- _What you have to do_
What you return should be each line of the data containing the string "loop".

- _Excerpted data_
══════════

/-- seen of a present key: only its count and the pool change (40_table.md R134). -/
theorem Table.seenPresent_some {i : Nat} (h : t.slotOf hs k = some i) :
    t.seenPresent hs k =
      (Table.markParent { t with count := t.count.write i (bumpCount (t.count.read i)) } hs k, true) := by
  simp [Table.seenPresent, h]

theorem Table.seenPresent_frame (t : Table) (hs : HashSel) (k : Key) :
    (t.seenPresent hs k).1 =
      { t with count := (t.seenPresent hs k).1.count, pool := (t.seenPresent hs k).1.pool } := by
  cases h : t.slotOf hs k with
  | none => simp [Table.seenPresent, h]
  | some i =>
    rw [Table.seenPresent_some h]
    rcases Table.markParent_cases { t with count := t.count.write i (bumpCount (t.count.read i)) } hs k with
      ⟨-, e⟩ | ⟨p, -, -, -, e⟩ <;> rw [e]

theorem Table.seenPresent_wf (h : t.Wf) (hs : HashSel) (k : Key) : (t.seenPresent hs k).1.Wf := by
  cases hsl : t.slotOf hs k with
  | none => simpa [Table.seenPresent, hsl] using h
  | some i =>
    rw [Table.seenPresent_some hsl]
    rcases Table.markParent_cases { t with count := t.count.write i (bumpCount (t.count.read i)) } hs k with
      ⟨-, e⟩ | ⟨p, -, -, -, e⟩ <;> rw [e]
    · exact ⟨h.1, Memory.wf_write h.2.1 _ _, h.2.2.1, h.2.2.2⟩
    · exact ⟨h.1, Memory.wf_write h.2.1 _ _, h.2.2.1, Memory.wf_write h.2.2.2 _ _⟩

/-- What seen can do (40_table.md R134). -/
theorem Table.seen_cases (t : Table) (hs : HashSel) (k : Key) :
    (t.contains hs k = true ∧ t.seen hs k = t.seenPresent hs k) ∨
    (t.contains hs k = false ∧ (t.insert hs k).2 = true ∧ t.seen hs k = (t.insert hs k).1.seenPresent hs k) ∨
    (t.contains hs k = false ∧ (t.insert hs k).2 = false ∧ t.seen hs k = t.insert hs k) := by
  unfold Table.seen
  cases t.contains hs k
  · rcases hi : t.insert hs k with ⟨t', b⟩
    cases b <;> simp
  · simp

theorem Table.seen_sizes (t : Table) (hs : HashSel) (k : Key) : t.SameSize (t.seen hs k).1 := by
  rcases t.seen_cases hs k with ⟨-, e⟩ | ⟨-, -, e⟩ | ⟨-, -, e⟩ <;> rw [e]
  · rw [Table.seenPresent_frame]; exact ⟨rfl, rfl⟩
  · rw [Table.seenPresent_frame]; exact (t.insert_sizes hs k).1
  · exact (t.insert_sizes hs k).1

theorem Table.seen_wf (h : t.Wf) (hs : HashSel) (k : Key) : (t.seen hs k).1.Wf := by
  rcases t.seen_cases hs k with ⟨-, e⟩ | ⟨-, -, e⟩ | ⟨-, -, e⟩ <;> rw [e]
  · exact Table.seenPresent_wf h hs k
  · exact Table.seenPresent_wf (Table.insert_wf h hs k) hs k
  · exact Table.insert_wf h hs k

/-- rescale halves the count of every occupied slot below N (40_table.md R135). -/
theorem Table.rescale_count (h : t.count.wf = true) (i : Nat) :
    (t.rescale.count.read i) = if i < t.n.toNat ∧ t.key.read i ≠ 0#64 then t.count.read i >>> 1 else t.count.read i := by
  unfold Table.rescale
  rw [Memory.read_mapElements h]
  intro i; split <;> simp

theorem Table.rescale_wf (h : t.Wf) : t.rescale.Wf := ⟨h.1, Memory.wf_mapElements h.2.1 _, h.2.2.1, h.2.2.2⟩

theorem Table.cleared_wf (h : t.Wf) : t.cleared.Wf :=
  ⟨Memory.wf_clearBelow h.1 _, Memory.wf_clearBelow h.2.1 _, Memory.wf_clearBelow h.2.2.1 _,
    Memory.wf_clearBelow h.2.2.2 _⟩

theorem Table.reset_wf (h : t.Wf) (hs : HashSel) : (t.reset hs).Wf := Table.seen_wf (Table.cleared_wf h) hs root

theorem Table.reset_sizes (t : Table) (hs : HashSel) : t.SameSize (t.reset hs) :=
  Table.SameSize.trans (u := t.cleared) ⟨rfl, rfl⟩ (Table.seen_sizes _ hs root)

/-! ## Lookup -/

/-- Where a key is found (40_table.md R128). -/
theorem Table.slotOf_some {i : Nat} (h : t.slotOf hs k = some i) :
    t.key.read i = k ∧ (i = t.h1 hs k ∨ i = t.h2 hs k) := by
  unfold Table.slotOf at h
  split at h
  · cases h; exact ⟨by assumption, .inl rfl⟩
  · split at h
    · cases h; exact ⟨by assumption, .inr rfl⟩
    · cases h

theorem Table.slotOf_none :
    t.slotOf hs k = none ↔ t.key.read (t.h1 hs k) ≠ k ∧ t.key.read (t.h2 hs k) ≠ k := by
  unfold Table.slotOf
  split_ifs <;> simp [*]

theorem Table.contains_eq_true : t.contains hs k = true ↔ ∃ i, t.slotOf hs k = some i := by
  rw [Table.contains, Option.isSome_iff_exists]

theorem Table.contains_eq_false : t.contains hs k = false ↔ t.slotOf hs k = none := by
  rw [Table.contains, Option.isSome_eq_false_iff, Option.isNone_iff_eq_none]

/-- In a consistent table a key is found at the one slot that holds it (40_table.md R138, I1 and P3). -/
theorem Table.slotOf_of_consistent (h : t.Consistent hs) (hk : k ≠ 0#64) {i : Nat} :
    t.slotOf hs k = some i ↔ i < t.n.toNat ∧ t.key.read i = k := by
  obtain ⟨hn, -, -, hplace, huniq, -⟩ := h
  constructor
  · intro hi
    obtain ⟨h1, h2⟩ := Table.slotOf_some hi
    refine ⟨?_, h1⟩
    rcases h2 with rfl | rfl
    exacts [Table.h1_lt hn, Table.h2_lt hn]
  · rintro ⟨hi, rfl⟩
    cases hs' : t.slotOf hs (t.key.read i) with
    | none =>
      have := Table.slotOf_none.1 hs'
      rcases hplace i hi hk with e | e
      · rw [← e] at this; exact absurd rfl this.1
      · rw [← e] at this; exact absurd rfl this.2
    | some j =>
      obtain ⟨h1, h2⟩ := Table.slotOf_some hs'
      have hj : j < t.n.toNat := by
        rcases h2 with rfl | rfl
        exacts [Table.h1_lt hn, Table.h2_lt hn]
      rw [huniq i hi j hj hk h1.symm]

/-! ## Insertion into a consistent table -/

/-- Some slot of the table holds the entry. -/
def Table.Holds (t : Table) (e : Entry) : Prop := e.key ≠ 0#64 ∧ ∃ i < t.n.toNat, t.readSlot i = e

/-- The kick loop may run: the table is consistent, and the entry carried is a new one, on its way to one of its slots. -/
structure Table.Carrying (t : Table) (hs : HashSel) (cur : Entry) (pos : Nat) : Prop where
  wf : t.Wf
  consistent : t.Consistent hs
  nonzero : cur.key ≠ 0#64
  slot : pos = t.h1 hs cur.key ∨ pos = t.h2 hs cur.key
  absent : ∀ i < t.n.toNat, t.key.read i ≠ cur.key
  index : 1 ≤ cur.fidx.toNat ∧ cur.fidx.toNat < t.nextFree.toNat
  fresh : ∀ i < t.n.toNat, t.key.read i ≠ 0#64 → t.fidx.read i ≠ cur.fidx

theorem Table.Carrying.pos_lt {cur : Entry} {pos : Nat} (h : t.Carrying hs cur pos) : pos < t.n.toNat := by
  rcases h.slot with e | e <;> rw [e]
  exacts [Table.h1_lt h.consistent.1, Table.h2_lt h.consistent.1]

/-- Writing the carried entry into its slot keeps the table consistent. -/
theorem Table.Carrying.write {cur : Entry} {pos : Nat} (h : t.Carrying hs cur pos) :
    (t.writeSlot pos cur).Consistent hs := by
  obtain ⟨hwf, ⟨hn, h1, h2, hplace, huniq, hempty, hidx, hidxu⟩, hnz, hslot, habs, hix, hfresh⟩ := h
  have hk : ∀ i, (t.writeSlot pos cur).key.read i = if i = pos then cur.key else t.key.read i :=
    fun i => Memory.read_write hwf.1 _ _ _
  have hc : ∀ i, (t.writeSlot pos cur).count.read i = if i = pos then cur.count else t.count.read i :=
    fun i => Memory.read_write hwf.2.1 _ _ _
  have hf : ∀ i, (t.writeSlot pos cur).fidx.read i = if i = pos then cur.fidx else t.fidx.read i :=
    fun i => Memory.read_write hwf.2.2.1 _ _ _
  refine ⟨hn, h1, h2, ?_, ?_, ?_, ?_, ?_⟩
  · intro i hi
    rw [hk]; split
    · rename_i e; intro _; rw [e]; exact hslot
    · exact hplace i hi
  · intro i hi j hj
    rw [hk, hk]
    by_cases ei : i = pos <;> by_cases ej : j = pos <;> simp only [ei, ej, if_true, if_false]
    · exact fun _ _ => trivial
    · exact fun _ e => absurd e.symm (habs j hj)
    · exact fun _ e => absurd e (habs i hi)
    · exact huniq i hi j hj
  · intro i hi
    rw [hk, hc, hf]; split
    · exact fun e => absurd e hnz
    · exact hempty i hi
  · intro i hi
    rw [hk, hf]; split
    · exact fun _ => hix
    · exact hidx i hi
  · intro i hi j hj
    rw [hk, hk, hf, hf]
    by_cases ei : i = pos <;> by_cases ej : j = pos <;> simp only [ei, ej, if_true, if_false]
    · exact fun _ _ _ => trivial
    · exact fun _ hz e => absurd e.symm (hfresh j hj hz)
    · exact fun hz _ e => absurd e (hfresh i hi hz)
    · exact hidxu i hi j hj

/-- What writing the carried entry does to the entries held: the displaced one is gone, the carried one is in. -/
theorem Table.Carrying.holds {cur : Entry} {pos : Nat} (h : t.Carrying hs cur pos) (e : Entry) :
    (t.writeSlot pos cur).Holds e ↔ (t.Holds e ∧ e ≠ t.readSlot pos) ∨ e = cur := by
  have hpos := h.pos_lt
  unfold Table.Holds
  constructor
  · rintro ⟨hz, i, hi, he⟩
    rw [Table.readSlot_writeSlot h.wf] at he
    split at he
    · exact .inr he.symm
    · rename_i hne
      refine .inl ⟨⟨hz, i, hi, he⟩, fun hp => hne ?_⟩
      have hki : t.key.read i = t.key.read pos := by
        have := he.trans hp; exact congrArg Entry.key this
      have hkz : t.key.read i ≠ 0#64 := by rw [← he] at hz; exact hz
      exact h.consistent.2.2.2.2.1 i hi pos hpos hkz hki
  · rintro (⟨⟨hz, i, hi, he⟩, hne⟩ | rfl)
    · refine ⟨hz, i, hi, ?_⟩
      rw [Table.readSlot_writeSlot h.wf, if_neg, he]
      rintro rfl; exact hne he.symm
    · exact ⟨h.nonzero, pos, hpos, by rw [Table.readSlot_writeSlot h.wf, if_pos rfl]⟩

/-- A displaced entry is carried on to its other slot. -/
theorem Table.Carrying.next {cur : Entry} {pos : Nat} (h : t.Carrying hs cur pos) (hz : t.key.read pos ≠ 0#64) :
    (t.writeSlot pos cur).Carrying hs (t.readSlot pos) (t.otherSlot hs (t.key.read pos) pos) := by
  have hpos := h.pos_lt
  have hk : ∀ i, (t.writeSlot pos cur).key.read i = if i = pos then cur.key else t.key.read i :=
    fun i => Memory.read_write h.wf.1 _ _ _
  have hf : ∀ i, (t.writeSlot pos cur).fidx.read i = if i = pos then cur.fidx else t.fidx.read i :=
    fun i => Memory.read_write h.wf.2.2.1 _ _ _
  refine ⟨Table.wf_writeSlot h.wf _ _, h.write, hz, ?_, ?_, ?_, ?_⟩
  · change t.otherSlot hs (t.key.read pos) pos = t.h1 hs (t.key.read pos) ∨
      t.otherSlot hs (t.key.read pos) pos = t.h2 hs (t.key.read pos)
    unfold Table.otherSlot; split
    · exact .inr rfl
    · exact .inl rfl
  · intro i hi
    rw [hk]; split
    · exact fun e => h.absent pos hpos e.symm
    · rename_i hne
      exact fun e => hne (h.consistent.2.2.2.2.1 i hi pos hpos (by rw [e]; exact hz) e)
  · exact h.consistent.2.2.2.2.2.2.1 pos hpos hz
  · intro i hi
    rw [hk, hf]; split
    · exact fun _ e => h.fresh pos hpos hz e.symm
    · rename_i hne
      exact fun hzi e => hne (h.consistent.2.2.2.2.2.2.2 i hi pos hpos hzi hz e)

/-- Entries of the table and the entry carried that share a key are one entry. -/
theorem Table.Carrying.key_inj {cur : Entry} {pos : Nat} (h : t.Carrying hs cur pos) {d e : Entry}
    (hd : t.Holds d ∨ d = cur) (he : t.Holds e ∨ e = cur) (hk : e.key = d.key) : e = d := by
  rcases hd with ⟨hdz, i, hi, rfl⟩ | rfl <;> rcases he with ⟨hez, j, hj, rfl⟩ | rfl
  · rw [h.consistent.2.2.2.2.1 j hj i hi hez hk]
  · exact absurd hk.symm (h.absent i hi)
  · exact absurd hk (h.absent j hj)
  · rfl

/-- What the kick loop does to a consistent table (40_table.md R131, R132, R138): it stays consistent; on success it holds
what it held and the carried entry, wherever the kicks moved them; on failure it holds all of these but one. -/
theorem Table.kick_spec (fuel : Nat) {cur : Entry} {pos : Nat} (h : t.Carrying hs cur pos) :
    (Table.kick hs fuel cur pos t).1.Consistent hs ∧
      ((Table.kick hs fuel cur pos t).2 = true →
        ∀ e, (Table.kick hs fuel cur pos t).1.Holds e ↔ t.Holds e ∨ e = cur) ∧
      ((Table.kick hs fuel cur pos t).2 = false →
        ∃ d, (t.Holds d ∨ d = cur) ∧
          ∀ e, (Table.kick hs fuel cur pos t).1.Holds e ↔ (t.Holds e ∨ e = cur) ∧ e ≠ d) := by
  induction fuel generalizing cur pos t with
  | zero =>
    refine ⟨h.consistent, by simp [Table.kick], fun _ => ⟨cur, .inr rfl, fun e => ⟨fun he => ⟨.inl he, ?_⟩, ?_⟩⟩⟩
    · rintro rfl
      obtain ⟨-, i, hi, he⟩ := he
      exact h.absent i hi (congrArg Entry.key he)
    · exact fun ⟨he, hne⟩ => he.resolve_right hne
  | succ fuel ih =>
    unfold Table.kick
    split
    · rename_i hz
      have hh : ∀ e, (t.writeSlot pos cur).Holds e ↔ t.Holds e ∨ e = cur := by
        intro e
        rw [h.holds]
        have : t.Holds e → e ≠ t.readSlot pos := fun he hp => he.1 (by rw [hp]; exact hz)
        tauto
      exact ⟨h.write, fun _ => hh, by simp⟩
    · rename_i hz
      obtain ⟨a, b, c⟩ := ih (h.next hz)
      have hh : ∀ e, ((t.writeSlot pos cur).Holds e ∨ e = t.readSlot pos) ↔ t.Holds e ∨ e = cur := by
        intro e
        rw [h.holds]
        have : e = t.readSlot pos → t.Holds e := fun he => he ▸ ⟨hz, pos, h.pos_lt, rfl⟩
        tauto
      refine ⟨a, fun hr e => (b hr e).trans (hh e), fun hr => ?_⟩
      obtain ⟨d, hd, hall⟩ := c hr
      exact ⟨d, (hh d).1 hd, fun e => by rw [hall, hh]⟩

══════════

- _Written answer_
/-- The kick loop may run: the table is consistent, and the entry carried is a new one, on its way to one of its slots. -/
/-- What the kick loop does to a consistent table (40_table.md R131, R132, R138): it stays consistent; on success it holds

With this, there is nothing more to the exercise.